Assignment:
Go through the entries one line at a time, and gather every line that has the word "trips".

Information supplied:
/-- How a host read completed (R61, R476). -/
inductive Completion where
  | ok | unsupported | poisoned
deriving DecidableEq, Repr

/-- The last host read that completed. -/
structure ReadDone where
  req : Nat
  addr : Nat
  status : Completion
  data : List Nat
deriving DecidableEq, Repr

/-- The PCIe side: MSI-X table and pending bits (R479), host memory as the device's own transfers leave it (R471), the
LO/HI latches per requester (R19), the last completed read, and requests that wait for Bus Master Enable (R473). -/
structure HostIf where
  msix : List (Nat × Msix)
  pba : List (Nat × Bool)
  mem : List Host.Cell
  latch : List (Nat × Option Nat)
  rdata : Option ReadDone
deriving DecidableEq, Repr

/-- One Ethernet port's delay measurement (R360): the message pair being matched and its four times. -/
structure PtpMatch where
  seq : Nat
  t1 : Option Nat
  t2 : Option Nat
  t3 : Option Nat
  t4 : Option Nat
  corr : Int
deriving DecidableEq, Repr

/-- Ethernet port state beside its registers: Sync timing and delay timing in progress (R360), whether an m has been
accepted since ptp_en or a peer change, an open ring-full
episode (R359), records since the last receive signal (ETH_IRQ_CTRL). -/
structure Eth where
  sync : PtpMatch
  delay : PtpMatch
  seen : Bool
  ringFull : Bool
  rxSince : Nat
deriving DecidableEq, Repr

/-! ### The reaction matrix (R285, R507) -/

/-- One reaction condition: its source's level, its data, whether it is qualified, and what waits for it to qualify: the data
of each one-cycle occurrence, or of each cell that began to meet the condition at the last seam. -/
structure Cond where
  level : Bool
  data : Nat
  qualified : Bool
  waiting : List Nat
deriving DecidableEq, Repr

/-! ### Arms, cells, lanes and units -/

/-- A grid of reloads (R84, R88): reload r falls at t0 + (r - r0) x n x p. -/
structure Grid where
  t0 : Nat
  r0 : Nat
  n : Nat
  p : Nat
deriving DecidableEq, Repr

/-- An arm engine: mode in effect (R98), level of the last decision (R80), direction (R124), carrier grid and those that follow it, in
time order, a period of 0 ending the carrier (R84, R88), cells in phase order and the order from a later reload on (R86), last reload
sent, prescaler counts (R91), the cell whose host retirement awaits RETIRE (R100), the target epoch at which DEBLOCKING or BLOCKING ends
with the block's cause and whether OFF follows (R94, R95, R98), the epoch whose decision deblocks, the first target epoch of CARRIER
sets (R84), the target epoch at which a change to nearest-level sets every cell (R89), a block asked for by a reaction path, queued
retirements as (cell, reason, by the host), with the core cycle of the latest and how many at the end of the queue a reaction path made
in it (R100), the window in effect (R112), the last duty (R75, R85). -/
structure ArmRt where
  mode : Nat
  nPrev : Int
  dirNeg : Bool
  grid : Option Grid
  nextGrids : List Grid
  phases : List Nat
  nextPhases : Option (Nat × List Nat)
  lastReload : Option Nat
  counts : List (Nat × Nat)
  goal : Option Nat
  cause : Nat
  offAfter : Bool
  deblockEpoch : Option Nat
  carrierFrom : Option Nat
  setAll : Option Nat
  blockReq : Bool
  queue : List (Nat × Nat × Bool)
  queueCycle : Nat
  queueNew : Nat
  hostCell : Option Nat
  lo : Nat
  hi : Nat
  duty : Nat
  blockAt : Option Nat
deriving DecidableEq, Repr

/-- The device's record of a cell: contribution and switch bits that its arm commanded, commanded bits by target epoch (R108), bits as
the builder encoded them (R508), last bypass variant (R72; 0 none, 1 upper, 2 lower), retirement (R99), exclusion and its held
conditions (R120), whether its removal or RETIRE is still to be commanded, commands decided by target epoch, bound slot and serial clash
(R208, R209), next sequence (R200), last edge (R151), dead time last used and last sent (R147, R148), whether DEADTIME goes with the
next SET, owed DEADTIME and WATCHDOG with their ages in frames (R182), whether WATCHDOG has been owed since the last claim (R205),
carrier running and the sets sent as (T, P, phase, q) (R194), the station time at which a TEST that it was sent ends (R185), its last clean
voltage (R123), shift of its isolation stage for
the latest reload and for the one before (R248), target epochs of its last drops and interlocks (R108), epoch of its last valid report
(R48), the epoch at whose seam it retired (R99, R101), whether its temperature has been reported. -/
structure CellRt where
  contrib : Int
  bits : Nat
  hist : List (Nat × Nat)
  built : Nat
  variant : Nat
  retired : Bool
  excluded : Bool
  cond1 : Bool
  cond2 : Bool
  removeNow : Bool
  retireNow : Bool
  cmds : List (Nat × CellCmd)
  slot : Option Nat
  seq : Nat
  lastEdge : Option Nat
  deadUsed : Option Nat
  deadSent : Option Nat
  deadWithSet : Bool
  oweDead : Option Nat
  oweWatch : Option Nat
  watchDone : Bool
  carrier : Bool
  sets : List (Nat × Nat × Nat × Int)
  testUntil : Option Nat
  lastV : Option Nat
  sigma : Int
  sigmaOld : Int
  drops : List Nat
  reported : Option Nat
  retiredAt : Nat
  tempSeen : Bool
deriving DecidableEq, Repr

/-- The device's record of a lane or group: frames left with ident set (R208), whether its cells have been bound, and checked in this run of
identity blocks, t_b of the last 16 frames by tag (R207), round trips held for ACQUIRING, TRACKING or HELD (R354, R355), marker count and
the lane field of the last ALIGN received (R221), whether an ALIGN has arrived since lock (R222), deskew of its members, transmit
equalisation waiting for a marker (R234), the time at which 0x206 was last raised and the BIP errors of the last second as (time, errors)
(R222), an H above the lane's claim already seen (R199) in how many frames running, the last H, the safety block bit (R405), the scrambler's
register (R217), the parity of the payloads sent since the last marker (R222) and the rows since then (R221), count, width and tx_mask of
the last ALIGN received on the member (R228), and whether an eye scan was begun without lock (R236); cycle of the last safety block (R201),
next stripe position (R224), whether an ALIGN, valid or not, has arrived since lock, and how many with an invalid CRC since the last valid
one (R222). -/
structure LaneRt where
  ident : Nat
  bound : Bool
  checked : Bool
  sent : List (Nat × Nat)
  trips : List Nat
  marker : Nat
  farLane : Nat
  aligned : Bool
  eqTx : Nat × Nat
  eqRx : Nat
  eqPending : Option (Nat × Nat)
  bipSecond : Option Nat
  bipLog : List (Nat × Nat)
  higher : Nat
  lastH : Nat
  safBlock : Bool
  scrambler : Nat
  bip : Nat
  since : Nat
  farCount : Nat
  farWidth : Nat
  farMask : Nat
  eyeBad : Bool
  safAt : Option Nat
  stripe : Nat
  marked : Bool
  skipped : Nat
deriving DecidableEq, Repr

/-- A unit of the SST personality: state, last tag and refusal (Table 7.2, R253), the epoch at whose seam the low-voltage bridges
stop, shift clamped in the running epoch, reload of the last decision, the reload after the last one for which 0x125 was
raised, whether a reaction path blocked a low-voltage channel since the last BLOCK (R254), whether BLOCK is to end in
BLOCKED, whether the stop is the safety domain's (R255), whether a string was blocked from outside (R256). -/
structure UnitRt where
  state : Nat
  tag : Nat
  refusal : Nat
  lvStop : Option Nat
  clamped : Bool
  reload : Nat
  slewAt : Nat
  lvBlocked : Bool
  toBlocked : Bool
  safety : Bool
  follow : Bool
deriving DecidableEq, Repr

/-! ### Local drive channels -/

/-- A set of a drive channel (R155). -/
structure DrvSet where
  period : Nat
  n : Nat
  duty : Nat
  phase : Nat
deriving DecidableEq, Repr

/-- The fields of DRV_CTRL in effect (R175). -/
structure DrvCtl where
  adaptive : Bool
  refreshEn : Bool
  dead : Nat
  refreshN : Nat
  refreshWidth : Nat
  relEv : Bool
deriving DecidableEq, Repr

/-- A mode-2 state taken from the channel's point (R162): S(target) + tau, or the station time itself once S(target) is reached. -/
structure TimedCmd where
  target : Nat
  tau : Nat
  at_ : Option Nat
  hi : Bool
  lo : Bool
deriving DecidableEq, Repr

/-- A scheduled edge of the pins: from station time `t` they are at these levels. `dead` is the dead time of a turn-on (R168), `low`
the level of DRV_FLT_N at the edge where a command told it (R169). -/
structure PinEdge where
  t : Nat
  hi : Bool
  lo : Bool
  dead : Option Nat
  low : Option Bool
deriving DecidableEq, Repr

/-- A drive channel: mode in effect, a mode or static state written and not yet in effect, fields in effect, set in effect, pending set with
the first reload that may apply it, a set committed in or after the reload cycle of a set that is still to be applied (R155), set last taken
from points (R161), pin levels and scheduled edges, start of the next period with its length and whether it is the first, index of the next
reload, periods until it, time of the last one, periods since a refresh (R171), last commanded edge (R151), node delays measured since the
mode took effect (R168), mode-2 states to come, DRV_FLT_N low and edges commanded meanwhile, the edge after whose core cycle the fault latch
sets again (R169), per line the taps of its valid table, those of a new table that waits, and whether it is in a failure episode (R167). -/
structure DrvRt where
  mode : Nat
  nextMode : Option Nat
  static : Bool
  ctl : DrvCtl
  on : Option DrvSet
  pending : Option (DrvSet × Nat)
  later : Option (DrvSet × Nat)
  taken : Option DrvSet
  badSet : Option DrvSet
  hi : Bool
  lo : Bool
  edges : List PinEdge
  next : Nat
  len : Nat
  reload : Nat
  left : Nat
  lastReload : Option Nat
  starved : Nat
  lastEdge : Option Nat
  rise : Option Nat
  fall : Option Nat
  timed : List TimedCmd
  flt : Bool
  fltEdges : Nat
  again : Option Nat
  tables : Option Nat × Option Nat
  fresh : Option Nat × Option Nat
  failing : Bool × Bool
deriving DecidableEq, Repr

Solution to this problem:
identity blocks, t_b of the last 16 frames by tag (R207), round trips held for ACQUIRING, TRACKING or HELD (R354, R355), marker count and
  trips : List Nat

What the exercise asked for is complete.